Ah, Patience

When first-year college students walk into their opening classes, they arrive full of excitement — everything is new: the campus, the people, the subjects, the energy. But once that initial rush of curiosity fades, they quickly face a reality they hadn't quite anticipated: even though they're studying what they chose as their future profession, they'll have to sit through a long list of required courses they have no interest in. Yet going through them is necessary. That foundational knowledge — even the unglamorous parts — prepares the ground for the more complex, specific, and exciting material still ahead.

The professional world works the same way. The path to genuine professional maturity requires the patience to move through one stage at a time, extracting every bit of learning along the way. When UX/UI Designers join a company and start their careers, they should expect that they won't immediately be doing only what they love. There will be obstacles, tasks they dislike, answers and direction that take too long to arrive, colleagues who inspire them and others who frustrate them. This process is necessary — and it can't be rushed.

The Jump Phenomenon

As UX/UI recruiters, our daily work involves evaluating professionals across different levels and backgrounds for a wide range of roles and company types. In short, we start with portfolios and then move on to LinkedIn profiles. And as we've discussed before, building a clear picture of someone's profile across both places is always full of surprises.

But there's something we've been noticing with increasing frequency that stands out: when reviewing LinkedIn profiles, we keep seeing career jumps. Professionals change companies and, despite having worked somewhere for a very short time, they level up quickly. For example:

Company X — UX Designer Junior | Jan 2019 – Dec 2019

Company Y — UX Designer Mid-Level | Jan 2020 – Dec 2020

Company Z — UX Designer Senior | Jan 2021 – Present

This is a serious problem: careers being rushed. In a simplified definition, a senior professional is someone who can solve complex problems independently and guide less experienced team members. For a UX/UI Designer to do both of those things well, they need real experience built over years — having faced a wide variety of challenges across different contexts, including not just processes, but above all, people. This is why soft skills build far more professional maturity than hard skills ever can.

Genuine seniority simply cannot be reached quickly.

And to be clear: this isn't about talent or effort. There are plenty of Junior and Mid-level UX/UI Designer portfolios that are excellent and full of evidence of strong competencies. What we're talking about is lived experience — the accumulation of invested time that generates maturity. As Warren Buffett once said: "No matter how great the talent or efforts, some things just take time. You can't produce a baby in one month by getting nine women pregnant."

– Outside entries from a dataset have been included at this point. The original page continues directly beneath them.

-- ==== Sys2Proof/Machine/RegAccess.lean ====
section
/-! DEFINITION. Accesses to the registers over the host bus: what each register shows, halves of 64-bit registers, power gating, alignment, and
the writes that act (00_scope.md R5-R8; 01_architecture.md R16-R19; 22_power_electrical.md R524). -/
namespace Sys2Proof.Machine

/-! ### What registers show -/

/-- A mask of the numbers below `n` that satisfy `p`. -/
def maskOf (n : Nat) (p : Nat → Bool) : Nat := sumOf (((List.range n).filter p).map (2 ^ ·))

/-- STATE as TIDE_STATUS codes it (R42). -/
def TideSt.code : TideSt → Nat
  | .freerun => 0
  | .acquiring => 1
  | .locked => 2
  | .holdover => 3
  | .unqualified => 4

/-- TIDE_STATUS (02_fabric_time.md R42). -/
def State.tideStatus (s : State) : Nat :=
  s.tide.state.code + b2n s.admitOk * 8 + b2n s.tide.refPtp * 16 + b2n s.tide.refPps * 32 + b2n s.tide.ref10m * 64 +
    b2n s.tide.stepPend.isSome * 128 + s.tide.activePort * 256

/-- BRN_STATUS (06_brine_write_path.md R156). ALONE reads 0, its reset value, before the head looks for its peer (DESIGN CHOICE, log 129). -/
def State.brnStatus (s : State) : Nat :=
  b2n s.brn.aboveHi + b2n (s.brn.alone || !(s.peerInService || s.pair.state == .down)) * 2 + b2n s.brn.remirror * 4 + b2n s.brn.replaying * 8 + b2n (!s.brn.lost.isEmpty) * 16

/-- What one module takes of a dump, in bytes per µs: 2,000, or half its DUMP_RATE, which counts both ports, where that is less than 40
(R151; 13_media_link.md R333; DEDUCED, log 62). -/
def moduleDumpRate (m : Module) : Nat := Nat.min 2000 (leAt m.record 36 2 * 50)

/-- BRN_DUMP_EST (R151, R156). -/
def State.dumpEst (s : State) : Nat :=
  let d := sumOf ((s.lnk.mods.filter fun m => m.present && m.up).map moduleDumpRate)
  if d = 0 then 0xFFFFFFFF else Nat.min 0xFFFFFFFF (2000 + ceilDiv (s.pageLimit * 4176) d)

/-- Clusters of an engine in service, as CCL_UP, DCL_UP, CL_UP and ERA_UP show them: none until start-up has set CTL_STATUS.READY (08_compression.md R206). -/
def State.clUp (s : State) (engine : Nat) : Nat := if s.ctl.ready then s.upBits engine else 0

/-- Contexts resident in the clusters of an engine (09_cipher_digest.md R222, R235). -/
def State.resident (s : State) (engine : Nat) : Nat := countOf (fun c => c.engine == engine && !c.saved) s.keys.ctxs

/-- CIP_ALARM (R235): the latched sources, the tamper latch and ERASED. -/
def State.cipAlarm (s : State) : Nat := (s.rd R.CIP_ALARM).toNat % 32 + b2n s.keys.tamper * 64 + b2n s.keys.erased * 128

/-- Pans in a state. -/
def State.pansIn (s : State) (p : UnitSt → Bool) : Nat := countOf (fun d => unitClass d.id == 7 && p d.state) s.med.units

/-- MED_STATUS (10_media_units_pans.md R265). -/
def State.medStatus (s : State) : Nat := b2n s.rootPan.isSome + s.clUp 4 * 256 + s.pansIn (· == .rebuilding) * 65536

/-- MED_PAN_STATUS (R265). -/
def State.panStatus (s : State) : Nat :=
  s.pansIn (· == .failed) + s.pansIn (fun x => x == .degraded || x == .rebuilding) * 65536

/-- Map pages are being dropped: those that exist exceed the map areas of HBM and DDR (11_flash_translation.md R269; DEDUCED, log 62). -/
def State.mapPaging (s : State) : Bool := decide (s.metaPages.length * 4096 > s.mapArea)
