/-- A TRIAL slot is marked FAILED and the other one is preferred. -/
def State.trialFailed (s : State) (p : Nat) : State :=
  (s.commitRec { s.boot.slots.setSt p 6 with pref := 1 - p }).bump R.BOOT_TRIAL_FAIL_CNT

/-- The committed slot is booted if it verifies; otherwise recovery (R495). -/
def State.bootCommitted (s : State) (check : Nat → SlotCheck) : State :=
  match s.boot.slots.committed with
  | none => { s with boot.stage := 8 }
  | some i =>
    match s.verifySlot i (check i) with
    | (s, 0) => { s with boot.slot := i, boot.trial := false }.runImage (s.slotHeader i) true
    | (s, _) => { s with boot.stage := 8 }

/-- Stage 3: a slot is chosen, verified and started (R495). -/
def State.stageLoad (s : State) (check : Nat → SlotCheck) : State :=
  let s := { s with boot.stage := 3 }
  let r := s.boot.slots
  let p := r.pref % 2
  if r.st p = 3 ∧ r.tries = 1 then
    let s := s.commitRec { r with tries := 0 }
    match s.verifySlot p (check p) with
    | (s, 0) => { s with boot.slot := p, boot.trial := true }.runImage (s.slotHeader p) false
    | (s, _) => (s.trialFailed p).bootCommitted check
  else if r.st p = 3 then (s.trialFailed p).bootCommitted check
  else s.bootCommitted check

/-! ### The start-up sequence (R486, R487) -/

/-- Stage 2: HBM must train; a population that breaks a rule is named and keeps the head out of a pair (16_memory_cache.md R390). -/
def State.stageMemory (s : State) (b : BootIn) : State :=
  let s := { s with
    boot.stage := 2, mem.hbmUp := b.hbm % 16, mem.chUp := b.channels % 256, mem.ddrGib := b.ddrGib % 8192, mem.popErr := b.popErr.isSome }
  match b.popErr with
  | some u => s.event 0x0E evcUncorrected 3 u []
  | none => s

/-- The sources of an alarm that still assert take effect again. -/
def State.alarmsAgain (s : State) : State :=
  ((List.range 5).filter fun i => s.keys.asserted.testBit i).foldl (fun (s : State) i => s.raiseAlarm i false) s

/-- The sequence from stage 0 on, after a reset of a cause. -/
def State.bootSeq (s : State) (b : BootIn) (cause : Nat) : State :=
  let s := { s with boot.cause := cause }.evStart cause (cause == 0)
  match s.calRow with
  | none => { s with boot.unidentified := true, boot.stage := 7 }
  | some _ =>
    let s := { s with boot.unidentified := false, keys.dk := true }.alarmsAgain
    let s := (s.stageConfig b.setA b.setB).stageMemory b
    if s.mem.hbmUp ≠ 15 then { s with boot.stage := 7 }
    else s.stageLoad fun i => if i = 0 then b.slotA else b.slotB

/-- SUPPLY_CRIT of a rail that is missing before stage 0 (22_power_electrical.md R509). -/
def State.railMissing (s : State) (r : Nat × Nat) : State :=
  let nom := railNominal.getD r.1 0
  s.alarm 2 0x11 evcThreshold 0 (evValue r.2 ++ evValue (nom * (100 - railTolerance.getD r.1 0) / 100) ++ evValue r.1)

Looking at the most common causes of this phenomenon, here are the three we see most often — and how to handle each:

Inflating Your Self-Definition

Question yourself deeply about your actual professional maturity. Getting this wrong means you don't truly understand your own role — and that deserves your full attention. Do an honest analysis of your profile: what are you genuinely capable of delivering right now? One of the most effective ways to find out is to ask the professionals around you how they see you. And when you do, ask for radical honesty — and be ready to receive criticism without pushback.

Being Hired Under the Wrong Definition

Many companies, due to a low level of design maturity, end up creating job openings that don't reflect their actual needs. As a result, these roles come with inconsistent, impractical descriptions — or requirements that don't match the seniority level they're supposedly hiring for. Candidates who accept these roles often assume that being hired means they have the competency and experience the title implies. That's not always true. In the medium to long term, the experience they haven't yet accumulated will start to show — and by then, the consequences for their career can be significant. When considering a new role, pay close attention to the quality of the job description and understand what the company is actually looking for — so you can be honest about your maturity and get placed at the right level.

Mistiming Your Self-Labeling

The title you declare as your current role should reflect where you are right now — not where you want to be. If you're genuinely unsure about your seniority level, the best move while that question remains unanswered is simply not to state one. On your public professional profiles, list your function (e.g., João Silva, UX Designer) and let the evaluation process reveal your maturity to the hiring team.

Conclusion

Changing companies shouldn't dictate the pace of your growth. It's essential to understand each moment of your career clearly, to self-assess constantly, and to take a broader view of the professional path still ahead — mapping it so you can truly make the most of each stage on the way to seniority. Don't wait for job titles to define your growth. Instead of being led, lead yourself.